# ASSIGNED TASK:
Nothing but a number is needed here; count the lines of the listing that include "SlotId".
(TASK MATERIAL)
-- ==== Sys2Proof/Laws/Issue.lean ====
section
/-! SUPPORT. What the Issue stage can do (R82 to R86): `exec_cases` says it once for all six instructions, over the views of the slots. -/

namespace Sys2Proof.Machine

/-- R83: the slot chosen is the free one with the lowest index. -/
theorem firstFree_some {α : Type} {head : α → Head} {l : List α} {j : Nat} (h : firstFree head l = some j) :
    ∃ y, l[j]? = some y ∧ (head y).busy = false ∧ ∀ i < j, ∀ z, l[i]? = some z → (head z).busy = true := by
  unfold firstFree at h
  obtain ⟨hj, hp, hlow⟩ := List.findIdx?_eq_some_iff_getElem.1 h
  refine ⟨l[j], by simp [hj], by simpa using hp, fun i hi z hz => ?_⟩
  have := hlow i hi
  obtain ⟨hil, rfl⟩ := List.getElem?_eq_some_iff.1 hz
  simpa using this

/-- R82: no slot is chosen exactly when every slot is busy. -/
theorem firstFree_none {α : Type} {head : α → Head} {l : List α} :
    firstFree head l = none ↔ ∀ y ∈ l, (head y).busy = true := by
  simp [firstFree, List.findIdx?_eq_none_iff]

/-- R83: filling the chosen slot changes that free slot alone. -/
theorem onlyFreeSlotChanged_set {α : Type} {head : α → Head} {l : List α} {j : Nat} (h : firstFree head l = some j) (y : α) :
    OnlyFreeSlotChanged head l (l.set j y) := by
  obtain ⟨z, hz, hb, -⟩ := firstFree_some h
  refine ⟨j, fun w hw => ?_, fun i hi => List.getElem?_set_ne (Ne.symm hi)⟩
  rw [hz] at hw; cases hw; exact hb

/-- A pool that is not filled. -/
theorem onlyFreeSlotChanged_refl {α : Type} (head : α → Head) (l : List α) : OnlyFreeSlotChanged head l l :=
  ⟨l.length, fun _ h => by simp at h, fun _ _ => rfl⟩

/-- R83, R85: the slot as Issue fills it for instruction `i`. -/
def issuedView (s : State) (i : Instr) (q : SlotId) : SlotView :=
  ⟨q, s.issuedHead i.op, i.dest, i.addressing, i.sources.flatMap fun f => (s.readRRS f).toList, false⟩

@[simp] theorem readOperand_tag (s : State) (f : FReg) : (readOperand s f).2 = s.readRRS f := by
  unfold readOperand; split <;> simp_all

theorem readOperand_value (s : State) (f : FReg) :
    (readOperand s f).1 = if s.readRRS f = none then s.readF f else 0 := by
  unfold readOperand; split <;> simp_all

theorem captureStation_view (s : State) (op : Op) (fa fb fc : FReg) (q : SlotId) :
    stationView (q, captureStation s op fa fb fc) =
      ⟨q, s.issuedHead op, some fa, none, (s.readRRS fb).toList ++ (s.readRRS fc).toList, false⟩ := by
  have : (captureStation s op fa fb fc == Station.free) = false := by
    rw [beq_eq_false_iff_ne]
    intro h
    exact Bool.noConfusion (congrArg (fun x : Station => x.head.busy) h)
  unfold stationView
  rw [this]
  simp [captureStation]

theorem captureLoad_view (s : State) (fa : FReg) (base : IReg) (off : Offset) (q : SlotId) :
    loadView (q, captureLoad s fa base off) = ⟨q, s.issuedHead .ld, some fa, some (base, off), [], false⟩ := by
  have : (captureLoad s fa base off == LoadBuffer.free) = false := by
    rw [beq_eq_false_iff_ne]
    intro h
    exact Bool.noConfusion (congrArg (fun x : LoadBuffer => x.head.busy) h)
  unfold loadView
  rw [this]
  rfl

theorem captureStore_view (s : State) (fa : FReg) (base : IReg) (off : Offset) (q : SlotId) :
    storeView (q, captureStore s fa base off) =
      ⟨q, s.issuedHead .sd, none, some (base, off), (s.readRRS fa).toList, false⟩ := by
  have : (captureStore s fa base off == StoreBuffer.free) = false := by
    rw [beq_eq_false_iff_ne]
    intro h
    exact Bool.noConfusion (congrArg (fun x : StoreBuffer => x.head.busy) h)
  unfold storeView
  rw [this]
  simp [captureStore]

/-! ### One slot replaced -/

theorem stationView_set (p : Pool) (l : List Station) (j : Nat) (y : Station) :
    (tagged p (l.set j y)).map stationView =
      ((tagged p l).map stationView).map fun x => if x.id = ⟨p, j⟩ then stationView (⟨p, j⟩, y) else x := by
  rw [tagged_set, List.map_map, List.map_map]
  refine List.map_congr_left fun c _ => ?_
  simp only [Function.comp]
  by_cases h : c.1 = ⟨p, j⟩
  · rw [if_pos h, if_pos (show (stationView c).id = _ from h), h]
  · rw [if_neg h, if_neg (show ¬ (stationView c).id = _ from h)]

theorem loadView_set (p : Pool) (l : List LoadBuffer) (j : Nat) (y : LoadBuffer) :
    (tagged p (l.set j y)).map loadView =
      ((tagged p l).map loadView).map fun x => if x.id = ⟨p, j⟩ then loadView (⟨p, j⟩, y) else x := by
  rw [tagged_set, List.map_map, List.map_map]
  refine List.map_congr_left fun c _ => ?_
  simp only [Function.comp]
  by_cases h : c.1 = ⟨p, j⟩
  · rw [if_pos h, if_pos (show (loadView c).id = _ from h), h]
  · rw [if_neg h, if_neg (show ¬ (loadView c).id = _ from h)]

theorem storeView_set (p : Pool) (l : List StoreBuffer) (j : Nat) (y : StoreBuffer) :
    (tagged p (l.set j y)).map storeView =
      ((tagged p l).map storeView).map fun x => if x.id = ⟨p, j⟩ then storeView (⟨p, j⟩, y) else x := by
  rw [tagged_set, List.map_map, List.map_map]
  refine List.map_congr_left fun c _ => ?_
  simp only [Function.comp]
  by_cases h : c.1 = ⟨p, j⟩
  · rw [if_pos h, if_pos (show (storeView c).id = _ from h), h]
  · rw [if_neg h, if_neg (show ¬ (storeView c).id = _ from h)]

/-- A list of slots of another pool is not touched by a replacement. -/
theorem other_pool_map {α : Type} {p : Pool} {q : SlotId} (hp : p ≠ q.pool) (f : SlotId × α → SlotView) (hf : ∀ c, (f c).id = c.1)
    (l : List α) (v : SlotView) : ((tagged p l).map f).map (fun x => if x.id = q then v else x) = (tagged p l).map f := by
  rw [List.map_map]
  refine List.map_congr_left fun c hc => ?_
  obtain ⟨j, -, hj⟩ := mem_tagged.1 hc
  have : ¬ (f c).id = q := by
    rw [hf, hj]; rintro rfl; exact hp rfl
  simp [this]

/-- The effect of an issue into slot `q` on the whole state (R83, R85, R86). -/
structure IssuedInto (s : State) (i : Instr) (q : SlotId) (t : State) : Prop where
  shape : t = { s with
    adds := t.adds, muls := t.muls, loads := t.loads, stores := t.stores
    rrs := match i.dest with
      | some fa => s.rrs.set fa.toNat (some q)
      | none => s.rrs
    stamps := s.stamps.set s.next { s.stamp s.next with iss := some s.clk }
    next := s.next + 1 }
  slots : t.slots = s.slots.map fun y => if y.id = q then issuedView s i q else y
  adds : t.adds.length = s.adds.length
  muls : t.muls.length = s.muls.length
  loads : t.loads.length = s.loads.length
  stores : t.stores.length = s.stores.length

theorem issue_load (s : State) (fa : FReg) (base : IReg) (off : Offset) (j : Nat) :
    IssuedInto s (.ld fa base off) ⟨.load, j⟩
      (noteIssue (claimDestination ⟨.load, j⟩ fa { s with loads := s.loads.set j (captureLoad s fa base off) })) := by
  refine ⟨rfl, ?_, rfl, rfl, by simp [noteIssue, claimDestination, State.writeRRS], rfl⟩
  have hv : issuedView s (.ld fa base off) ⟨.load, j⟩ = loadView (⟨.load, j⟩, captureLoad s fa base off) := by
    rw [captureLoad_view]; rfl
  simp only [State.slots, noteIssue, claimDestination, State.writeRRS, List.map_append]
  rw [loadView_set, hv, other_pool_map (p := .add) (q := ⟨.load, j⟩) (by simp) _ stationView_id,
    other_pool_map (p := .mul) (q := ⟨.load, j⟩) (by simp) _ stationView_id,
    other_pool_map (p := .store) (q := ⟨.load, j⟩) (by simp) _ storeView_id]

theorem issue_store (s : State) (fa : FReg) (base : IReg) (off : Offset) (j : Nat) :
    IssuedInto s (.sd fa base off) ⟨.store, j⟩ (noteIssue { s with stores := s.stores.set j (captureStore s fa base off) }) := by
  refine ⟨rfl, ?_, rfl, rfl, rfl, by simp [noteIssue]⟩
  have hv : issuedView s (.sd fa base off) ⟨.store, j⟩ = storeView (⟨.store, j⟩, captureStore s fa base off) := by
    rw [captureStore_view]; simp [issuedView, Instr.op, Instr.dest, Instr.sources, Instr.addressing]
  simp only [State.slots, noteIssue, List.map_append]
  rw [storeView_set, hv, other_pool_map (p := .add) (q := ⟨.store, j⟩) (by simp) _ stationView_id,
    other_pool_map (p := .mul) (q := ⟨.store, j⟩) (by simp) _ stationView_id,
    other_pool_map (p := .load) (q := ⟨.store, j⟩) (by simp) _ loadView_id]

/-- R82 to R86: Issue answers a next state always; either the pool is full and nothing happens, or a free slot of the pool is filled. -/
theorem exec_cases (i : Instr) (s : State) :
    (s.poolFull (poolOf i.op) ∧ exec i s = .next s) ∨
    (¬ s.poolFull (poolOf i.op) ∧ ∃ x ∈ s.slots, x.head.busy = false ∧ x.id.pool = poolOf i.op ∧
      ∃ t, exec i s = .next t ∧ IssuedInto s i x.id t) := by
  have station : ∀ (op : Op) (fa fb fc : FReg) (i : Instr), i.op = op → i.dest = some fa → i.sources = [fb, fc] → i.addressing = none →
      (∀ j y, s.adds[j]? = some y → y.head.busy = false →
        IssuedInto s i ⟨.add, j⟩ (noteIssue (claimDestination ⟨.add, j⟩ fa { s with adds := s.adds.set j (captureStation s op fa fb fc) }))) ∧
      (∀ j y, s.muls[j]? = some y → y.head.busy = false →
        IssuedInto s i ⟨.mul, j⟩ (noteIssue (claimDestination ⟨.mul, j⟩ fa { s with muls := s.muls.set j (captureStation s op fa fb fc) }))) := by
    intro op fa fb fc i hop hd hs ha
    refine ⟨fun j y _ _ => ⟨?_, ?_, ?_, rfl, rfl, rfl⟩, fun j y _ _ => ⟨?_, ?_, rfl, ?_, rfl, rfl⟩⟩
    · rw [hd]; rfl
    · have hv : issuedView s i ⟨.add, j⟩ = stationView (⟨.add, j⟩, captureStation s op fa fb fc) := by
        rw [captureStation_view]; simp [issuedView, hop, hd, hs, ha]
      simp only [State.slots, noteIssue, claimDestination, State.writeRRS, List.map_append]
      rw [stationView_set, hv, other_pool_map (p := .mul) (q := ⟨.add, j⟩) (by simp) _ stationView_id,
        other_pool_map (p := .load) (q := ⟨.add, j⟩) (by simp) _ loadView_id,
        other_pool_map (p := .store) (q := ⟨.add, j⟩) (by simp) _ storeView_id]
    · simp [noteIssue, claimDestination, State.writeRRS]
    · rw [hd]; rfl
    · have hv : issuedView s i ⟨.mul, j⟩ = stationView (⟨.mul, j⟩, captureStation s op fa fb fc) := by
        rw [captureStation_view]; simp [issuedView, hop, hd, hs, ha]
      simp only [State.slots, noteIssue, claimDestination, State.writeRRS, List.map_append]
      rw [stationView_set, hv, other_pool_map (p := .add) (q := ⟨.mul, j⟩) (by simp) _ stationView_id,
        other_pool_map (p := .load) (q := ⟨.mul, j⟩) (by simp) _ loadView_id,
        other_pool_map (p := .store) (q := ⟨.mul, j⟩) (by simp) _ storeView_id]
    · simp [noteIssue, claimDestination, State.writeRRS]
  have add : ∀ (op : Op) (fa fb fc : FReg) (i : Instr), i.op = op → poolOf op = .add → i.dest = some fa → i.sources = [fb, fc] →
      i.addressing = none → exec i s = .next (issueToAdd op fa fb fc s) →
      (s.poolFull (poolOf i.op) ∧ exec i s = .next s) ∨
      (¬ s.poolFull (poolOf i.op) ∧ ∃ x ∈ s.slots, x.head.busy = false ∧ x.id.pool = poolOf i.op ∧
        ∃ t, exec i s = .next t ∧ IssuedInto s i x.id t) := by
    intro op fa fb fc i hop hp hd hs ha he
    rw [he]
    unfold issueToAdd
    cases hf : firstFree Station.head s.adds with
    | none =>
      refine .inl ⟨?_, rfl⟩
      rw [hop, hp]
      intro h hh
      obtain ⟨y, hy, rfl⟩ := List.mem_map.1 hh
      exact firstFree_none.1 hf y hy
    | some j =>
      obtain ⟨y, hy, hb, -⟩ := firstFree_some hf
      refine .inr ⟨?_, stationView (⟨.add, j⟩, y), mem_slots.2 (.inl ⟨j, y, hy, rfl⟩), hb, by rw [hop, hp]; rfl, _, rfl,
        (station op fa fb fc i hop hd hs ha).1 j y hy hb⟩
      rw [hop, hp]
      intro hfull
      have := hfull y.head (List.mem_map_of_mem (List.mem_of_getElem? hy))
      rw [hb] at this; cases this
  have mul : ∀ (op : Op) (fa fb fc : FReg) (i : Instr), i.op = op → poolOf op = .mul → i.dest = some fa → i.sources = [fb, fc] →
      i.addressing = none → exec i s = .next (issueToMul op fa fb fc s) →
      (s.poolFull (poolOf i.op) ∧ exec i s = .next s) ∨
      (¬ s.poolFull (poolOf i.op) ∧ ∃ x ∈ s.slots, x.head.busy = false ∧ x.id.pool = poolOf i.op ∧
        ∃ t, exec i s = .next t ∧ IssuedInto s i x.id t) := by
    intro op fa fb fc i hop hp hd hs ha he
    rw [he]
    unfold issueToMul
    cases hf : firstFree Station.head s.muls with
    | none =>
      refine .inl ⟨?_, rfl⟩
      rw [hop, hp]
      intro h hh
      obtain ⟨y, hy, rfl⟩ := List.mem_map.1 hh
      exact firstFree_none.1 hf y hy
    | some j =>
      obtain ⟨y, hy, hb, -⟩ := firstFree_some hf
      refine .inr ⟨?_, stationView (⟨.mul, j⟩, y), mem_slots.2 (.inr (.inl ⟨j, y, hy, rfl⟩)), hb, by rw [hop, hp]; rfl, _, rfl,
        (station op fa fb fc i hop hd hs ha).2 j y hy hb⟩
      rw [hop, hp]
      intro hfull
      have := hfull y.head (List.mem_map_of_mem (List.mem_of_getElem? hy))
      rw [hb] at this; cases this
  cases i with
  | addD fa fb fc => exact add .addD fa fb fc _ rfl rfl rfl rfl rfl rfl
  | subD fa fb fc => exact add .subD fa fb fc _ rfl rfl rfl rfl rfl rfl
  | mulD fa fb fc => exact mul .mulD fa fb fc _ rfl rfl rfl rfl rfl rfl
  | divD fa fb fc => exact mul .divD fa fb fc _ rfl rfl rfl rfl rfl rfl
  | ld fa base off =>
    simp only [exec, execLD]
    cases hf : firstFree LoadBuffer.head s.loads with
    | none =>
      refine .inl ⟨fun h hh => ?_, rfl⟩
      obtain ⟨y, hy, rfl⟩ := List.mem_map.1 hh
      exact firstFree_none.1 hf y hy
    | some j =>
      obtain ⟨y, hy, hb, -⟩ := firstFree_some hf
      refine .inr ⟨fun hfull => ?_, loadView (⟨.load, j⟩, y), mem_slots.2 (.inr (.inr (.inl ⟨j, y, hy, rfl⟩))), hb, rfl, _, rfl,
        issue_load s fa base off j⟩
      have := hfull y.head (List.mem_map_of_mem (List.mem_of_getElem? hy))
      rw [hb] at this; cases this
  | sd fa base off =>
    simp only [exec, execSD]
    cases hf : firstFree StoreBuffer.head s.stores with
    | none =>
      refine .inl ⟨fun h hh => ?_, rfl⟩
      obtain ⟨y, hy, rfl⟩ := List.mem_map.1 hh
      exact firstFree_none.1 hf y hy
    | some j =>
      obtain ⟨y, hy, hb, -⟩ := firstFree_some hf
      refine .inr ⟨fun hfull => ?_, storeView (⟨.store, j⟩, y), mem_slots.2 (.inr (.inr (.inr ⟨j, y, hy, rfl⟩))), hb, rfl, _, rfl,
        issue_store s fa base off j⟩
      have := hfull y.head (List.mem_map_of_mem (List.mem_of_getElem? hy))
      rw [hb] at this; cases this

/-- Issue never stops the machine. -/
theorem exec_next (i : Instr) (s : State) : ∃ t, exec i s = .next t := by
  rcases exec_cases i s with ⟨-, h⟩ | ⟨-, x, -, -, -, t, h, -⟩
  · exact ⟨s, h⟩
  · exact ⟨t, h⟩

end Sys2Proof.Machine
end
(End TASK MATERIAL)
# EXERCISE OUTPUT:
6